#### What you will do:
Repeat every line below exactly as it reads.

#### Data for analysis:
/-- Admits a copy, or drops it whole. `chain` holds the frame's cells when an earlier copy of the quadrant has written them:
answers the cells its frame now has there. -/
def admitCopy (x : Copy) (chain : Option (List Nat)) (s : State) : Option (List Nat) × State :=
  let v := frameOf s x.frame
  let n := reservation v x.trunc
  let reason := admitReason s x n
  if reason != 0 then (chain, refuseCopy reason x s)
  else
    match copyCells x chain n v.ended s with
    | none => (chain, refuseCopy 0x23 x s)
    | some (l, s1) =>
      let s2 := notePeakFree x.quad (storeCopy x l s1)
      let no := queueNo x.port x.queue
      (some l, if v.ended then spendQueue no 0 5 n (count (bufQueueCnt 1) no n s2) else s2)

/-! ### The end of a frame (R287) -/

/-- Takes `k` cells off a copy's charges, in the order headroom, shared, guarantee. -/
def uncharge (k : Nat) (x : Copy) : Copy :=
  let h := min k x.headroom
  let sh := min (k - h) x.shared
  { x with headroom := x.headroom - h, shared := x.shared - sh, guar := x.guar - (k - h - sh) }

/-- Trims copy `c` to the cells its frame has used; a copy whose descriptor is gone is released whole. Staging cells already
written have left the chain's front. -/
def trimCopy (c : Nat) (s : State) : State :=
  let x := copyAt s c
  let n := cellsOf (copyLen (frameOf s x.frame) x.trunc)
  let keep := n - (match x.spill with | some z => z.written | none => 0)
  let extra := x.cells.drop keep
  let first := !(s.buf.copies.any fun e => e.1 < c && e.2.frame == x.frame && e.2.quad == x.quad && e.2.cells.head? == x.cells.head?)
  let s1 := if first then count cBufAlloc x.quad n s else s
  let s2 := extra.foldl (releaseCell false x.quad) (modCopy c (fun y => { uncharge extra.length y with cells := y.cells.take keep }) s1)
  let s3 := ((copySlots x).drop n).foldl (releaseSlot x.quad)
    (modCopy c (fun y => { y with spill := y.spill.map fun z => { z with slots := z.slots.take n } }) s2)
  let s4 := spendQueue (queueNo x.port x.queue) 0 5 n (count (bufQueueCnt 1) (queueNo x.port x.queue) n s3)
  if x.gone then
    (x.cells.take keep).foldl (releaseCell true x.quad) (modBuf (fun b => { b with copies := tabDel c b.copies }) s4)
  else s4

end Sys2Proof.Machine
end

#### Solution for this problem:
/-- Admits a copy, or drops it whole. `chain` holds the frame's cells when an earlier copy of the quadrant has written them:
answers the cells its frame now has there. -/
def admitCopy (x : Copy) (chain : Option (List Nat)) (s : State) : Option (List Nat) × State :=
  let v := frameOf s x.frame
  let n := reservation v x.trunc
  let reason := admitReason s x n
  if reason != 0 then (chain, refuseCopy reason x s)
  else
    match copyCells x chain n v.ended s with
    | none => (chain, refuseCopy 0x23 x s)
    | some (l, s1) =>
      let s2 := notePeakFree x.quad (storeCopy x l s1)
      let no := queueNo x.port x.queue
      (some l, if v.ended then spendQueue no 0 5 n (count (bufQueueCnt 1) no n s2) else s2)

/-! ### The end of a frame (R287) -/

/-- Takes `k` cells off a copy's charges, in the order headroom, shared, guarantee. -/
def uncharge (k : Nat) (x : Copy) : Copy :=
  let h := min k x.headroom
  let sh := min (k - h) x.shared
  { x with headroom := x.headroom - h, shared := x.shared - sh, guar := x.guar - (k - h - sh) }

/-- Trims copy `c` to the cells its frame has used; a copy whose descriptor is gone is released whole. Staging cells already
written have left the chain's front. -/
def trimCopy (c : Nat) (s : State) : State :=
  let x := copyAt s c
  let n := cellsOf (copyLen (frameOf s x.frame) x.trunc)
  let keep := n - (match x.spill with | some z => z.written | none => 0)
  let extra := x.cells.drop keep
  let first := !(s.buf.copies.any fun e => e.1 < c && e.2.frame == x.frame && e.2.quad == x.quad && e.2.cells.head? == x.cells.head?)
  let s1 := if first then count cBufAlloc x.quad n s else s
  let s2 := extra.foldl (releaseCell false x.quad) (modCopy c (fun y => { uncharge extra.length y with cells := y.cells.take keep }) s1)
  let s3 := ((copySlots x).drop n).foldl (releaseSlot x.quad)
    (modCopy c (fun y => { y with spill := y.spill.map fun z => { z with slots := z.slots.take n } }) s2)
  let s4 := spendQueue (queueNo x.port x.queue) 0 5 n (count (bufQueueCnt 1) (queueNo x.port x.queue) n s3)
  if x.gone then
    (x.cells.take keep).foldl (releaseCell true x.quad) (modBuf (fun b => { b with copies := tabDel c b.copies }) s4)
  else s4

end Sys2Proof.Machine
end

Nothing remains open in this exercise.